*What to do*: Copy word for word, please, the lines of the entries below running from the one containing "have bads : ∀" to the one containing "intro unhitA unhitB", both ends included.

*Extracted material*:
/-- Settles O10: the boot ROM's two tries end with a slot that runs or in RECOVER (`bootEnd_triedBoth`);
where no doubleword is struck they go by each slot's code (`triedBoth_of_bad`, `triedBoth_of_not_bad`). -/
theorem theBootRomStartsAnImageThatReachesCommission :
    Obligations.TheBootRomStartsAnImageThatReachesCommission := by
  constructor
  · intro basinOk strapLow sfdp readA readB s run rd image first code bad slot recover
    refine ⟨exec_resetRelease_of_awake basinOk strapLow, fun held => ?_⟩
    have recovered : ∀ {u t : State} {c : BitVec 4}, u.staging = [] → Recovering u t c.toNat → recover t c := by
      intro u t c none' r
      refine ⟨by rw [r.sys], by rw [r.sys], ?_, by rw [r.sys], fun p _ => r.guards p, r.records none'⟩
      rw [r.sys]
      exact BitVec.ofNat_toNat _ _
    cases basinOk with
    | false =>
      refine ⟨_, exec_resetRelease_of_basinFail strapLow held, rfl, rfl, rfl, fun _ => rfl,
        fun _ => ⟨rfl, rfl, rfl, rfl⟩, ?_, ?_⟩
      · intro no
        exact nomatch no
      · intro no
        exact nomatch no
    | true =>
      cases strapLow with
      | true =>
        have r := recovering_toRecover (u := onSys (released s) (fun x => { x with strap := true })) rfl rfl 6
        refine ⟨_, exec_resetRelease_of_strap held, ?_, ?_, r.gens, fun _ => r.basin, ?_, fun _ _ => ⟨?_, ?_⟩, ?_⟩
        · rw [r.sys]; rfl
        · rw [r.sys]; rfl
        · intro no
          exact nomatch no
        · rw [r.sys]; rfl
        · exact recovered (c := 6) rfl r
        · intro _ no
          exact nomatch no
      | false =>
        obtain ⟨u, is⟩ : ∃ u, readied s sfdp = u := ⟨_, rfl⟩
        have booting : Booting s sfdp.ok u := is ▸ booting_readied s sfdp
        have calm : Calm u := is ▸ calm_readied s sfdp
        have runs : run = .next (triedBoth u readA readB) :=
          (exec_resetRelease_of_boot held).trans (congrArg _ (is ▸ bootSlots_released s sfdp readA readB))
        have order : firstSlotOf u readA.header readB.header = first := by
          simp only [firstSlotOf, booting.image]
          rfl
        have codes : ∀ k, code k = slotCode s (readsOf readA readB k) k := by
          intro k
          cases found : Tab.find? s.flashBad k with
          | none => simp only [code, found, slotCode_of_none _ k found]; rfl
          | some c => simp only [code, found, slotCode_of_flashBad _ k found]; rfl
        have bads : ∀ k, bad k = slotBad s (readsOf readA readB k) k := fun k => by
          rw [slotBad, ← codes k]
        have ends := bootEnd_triedBoth booting readA readB
        have neither := triedBoth_of_bad (readA := readA) (readB := readB) booting calm order
        have one := fun j => triedBoth_of_not_bad (readA := readA) (readB := readB) (j := j) booting calm order
        obtain ⟨t, at'⟩ : ∃ t, triedBoth u readA readB = t := ⟨_, rfl⟩
        rw [at'] at runs ends neither
        simp only [at'] at one
        have ended : t.sys.inReset = false ∧ t.sys.resetCause = s.sys.resetCause ∧ t.fw.gens = [] ∧
            t.sys.sfdpOk = sfdp.ok ∧ (t.sys.mode = 0 ∨ t.sys.mode = 1 ∧ t.sys.cause = 5) := by
          cases ends with
          | runs k slot up whole => exact ⟨up.awake, up.resetCause, up.gens, up.sfdpOk, .inl up.mode⟩
          | recovers v b is =>
            have r := recovering_toRecover b.mode b.win 5
            rw [is]
            refine ⟨?_, ?_, r.gens.trans b.gens, ?_, .inr ⟨?_, ?_⟩⟩
            · rw [r.sys]; exact b.awake
            · rw [r.sys]; exact b.resetCause
            · rw [r.sys]; exact b.sfdpOk
            · rw [r.sys]
            · rw [r.sys]; rfl
        obtain ⟨awake, resetCause, gens, sfdpOk, mode⟩ := ended
        refine ⟨t, runs, awake, resetCause, gens, ?_, ?_, ?_, fun _ _ => ⟨sfdpOk, mode, ?hits, ?unhit⟩⟩
        · rintro (no | no)
          · exact nomatch no
          · exact nomatch no
        · intro no
          exact nomatch no
        · intro _ no
          exact nomatch no
        case hits =>
          intro k d stage slot' known good hit
          cases ends with
          | runs j slot'' up whole =>
            have same : j = k := by
              have := up.slot.symm.trans slot'
              rcases slot'' with rfl | rfl <;> rcases known with rfl | rfl
              · rfl
              · exact absurd this (by decide)
              · exact absurd this (by decide)
              · rfl
            subst same
            exact whole good d hit
          | recovers v b is =>
            rw [is, (recovering_toRecover b.mode b.win 5).sys] at stage
            exact absurd (show (7 : BitVec 4) = 6 from stage) (by decide)
        case unhit =>
          intro unhitA unhitB
          have unhit : ∀ k, (readsOf readA readB k).hit = none := by
            intro k
            unfold readsOf
            split
            · exact unhitA
            · exact unhitB
          have range : first = 1 ∨ first = 2 := order ▸ firstSlotOf_range ..
          have began : ∀ j, (j = 1 ∨ j = 2) → (Runs s sfdp.ok j t ∧ (Tab.find? s.flashBad j = none →
              ∀ i < imgLength (flashBytes s (slotBase j)), Memory.byte t.basin.bytes i =
                Tab.get 0xFF s.flash (slotBase j + 0x100 + i))) → t.sys.slot = BitVec.ofNat 2 j ∧
              t.sys.stage = 6 ∧ t.sys.mode = 0 ∧ tried t j = true ∧ tried t (3 - j) = tried s (3 - j) ∧
              t.sys.wdtArmed = true ∧ t.sys.wdtStart = s.tick ∧
              (Tab.find? s.flashBad j = none → ∀ i < imgLength (image j), Memory.byte t.basin.bytes i =
                Tab.get 0xFF s.flash (slotBase j + 0x100 + i)) :=
            fun j known ⟨up, copied⟩ => ⟨up.slot, up.stage, up.mode, up.tried, up.other _ (by omega), up.armed,
              up.start, copied⟩
          by_cases bad1 : bad first = true
          · by_cases bad2 : bad (3 - first) = true
            · have is : slot = none := by
                simp only [slot, bad1, bad2, Bool.not_true, Bool.false_eq_true, if_false]
              rw [is]
              obtain ⟨v, rfl, b, calm', codes'⟩ := neither unhit ((bads _).symm.trans bad1) ((bads _).symm.trans bad2)
              have r := recovering_toRecover b.mode b.win 5
              refine ⟨recovered (c := 5) calm'.staging r, fun k known => ?_⟩
              rw [r.sys, codes]
              exact codes' k known
            · have is : slot = some (3 - first) := by
                simp only [slot, bad1, (Bool.not_eq_true _).mp bad2, Bool.not_true, Bool.not_false,
                  Bool.false_eq_true, if_false, if_true]
              rw [is]
              exact began (3 - first) (by omega) (one _ unhit
                ((bads _).symm.trans ((Bool.not_eq_true _).mp bad2)) (.inr ⟨rfl, (bads _).symm.trans bad1⟩))
          · have is : slot = some first := by
              simp only [slot, (Bool.not_eq_true _).mp bad1, Bool.not_false, if_true]
            rw [is]
            exact began first range (one _ unhit ((bads _).symm.trans ((Bool.not_eq_true _).mp bad1)) (.inl rfl))
  · intro s k go
    have asks : (s.sys.inReset || s.sys.commissioned || decide (s.sys.stage ≠ 6) || !running s islLK) = !go := by
      simp only [go, Bool.not_and, Bool.not_not, decide_not]
    have ran := exec_firmwareCommissionReached s
    have holds := commissioned_holds s
    obtain ⟨u, is⟩ : ∃ u, commissioned s = u := ⟨_, rfl⟩
    rw [is] at holds ran
    refine ⟨fun barred => ran.trans (congrArg _ (if_pos ?_)), fun may => ?_⟩
    · rw [asks, barred]
      rfl
    · rw [if_neg (by rw [asks, may]; exact Bool.false_ne_true)] at ran
      have tries : k = 1 ∨ k = 2 → tried u (3 - k) = if k = 1 then s.sys.triedB else s.sys.triedA := by
        intro known
        rw [tried, holds.sys]
        obtain one | two := known
        · rw [one, if_neg (by decide), if_pos rfl, decide_eq_true (show s.sys.slot.toNat = 1 from one)]
          exact Bool.true_and _
        · have ne : s.sys.slot.toNat ≠ 1 := fun one => absurd (two.symm.trans one) (by decide)
          rw [two, if_pos (by decide), if_neg (by decide), decide_eq_true ne]
          exact Bool.true_and _
      by_cases other : tried u (3 - k) = true
      · rw [if_pos other] at ran
        have posted := postRec_follows u islLK 0x04 0
          (pack [(0, u.sys.failA.toNat), (4, u.sys.failB.toNat)]) 0
        refine ⟨_, ran, (posted.basin (by decide)).trans holds.basin, (posted.sys (by decide)).trans holds.sys,
          fun r => ?_, fun known none' => ?_⟩
        · rw [railOf, posted.rails (by decide)]
          exact holds.rails r
        · have types := holds.records none'
          have few : u.staging.length < 1024 := by
            rw [← List.length_map (fun r : Rec => r.type), types]
            decide
          rw [if_pos ((tries known).symm.trans other), postRec, staging_stage few, List.map_append, types, List.map_singleton,
            type_staged]
          rfl
      · rw [if_neg other] at ran
        refine ⟨_, ran, holds.basin, holds.sys, holds.rails, fun known none' => ?_⟩
        rw [if_neg fun yes => other ((tries known).trans yes)]
        exact holds.records none'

*Response box*:
        have bads : ∀ k, bad k = slotBad s (readsOf readA readB k) k := fun k => by
          rw [slotBad, ← codes k]
        have ends := bootEnd_triedBoth booting readA readB
        have neither := triedBoth_of_bad (readA := readA) (readB := readB) booting calm order
        have one := fun j => triedBoth_of_not_bad (readA := readA) (readB := readB) (j := j) booting calm order
        obtain ⟨t, at'⟩ : ∃ t, triedBoth u readA readB = t := ⟨_, rfl⟩
        rw [at'] at runs ends neither
        simp only [at'] at one
        have ended : t.sys.inReset = false ∧ t.sys.resetCause = s.sys.resetCause ∧ t.fw.gens = [] ∧
            t.sys.sfdpOk = sfdp.ok ∧ (t.sys.mode = 0 ∨ t.sys.mode = 1 ∧ t.sys.cause = 5) := by
          cases ends with
          | runs k slot up whole => exact ⟨up.awake, up.resetCause, up.gens, up.sfdpOk, .inl up.mode⟩
          | recovers v b is =>
            have r := recovering_toRecover b.mode b.win 5
            rw [is]
            refine ⟨?_, ?_, r.gens.trans b.gens, ?_, .inr ⟨?_, ?_⟩⟩
            · rw [r.sys]; exact b.awake
            · rw [r.sys]; exact b.resetCause
            · rw [r.sys]; exact b.sfdpOk
            · rw [r.sys]
            · rw [r.sys]; rfl
        obtain ⟨awake, resetCause, gens, sfdpOk, mode⟩ := ended
        refine ⟨t, runs, awake, resetCause, gens, ?_, ?_, ?_, fun _ _ => ⟨sfdpOk, mode, ?hits, ?unhit⟩⟩
        · rintro (no | no)
          · exact nomatch no
          · exact nomatch no
        · intro no
          exact nomatch no
        · intro _ no
          exact nomatch no
        case hits =>
          intro k d stage slot' known good hit
          cases ends with
          | runs j slot'' up whole =>
            have same : j = k := by
              have := up.slot.symm.trans slot'
              rcases slot'' with rfl | rfl <;> rcases known with rfl | rfl
              · rfl
              · exact absurd this (by decide)
              · exact absurd this (by decide)
              · rfl
            subst same
            exact whole good d hit
          | recovers v b is =>
            rw [is, (recovering_toRecover b.mode b.win 5).sys] at stage
            exact absurd (show (7 : BitVec 4) = 6 from stage) (by decide)
        case unhit =>
          intro unhitA unhitB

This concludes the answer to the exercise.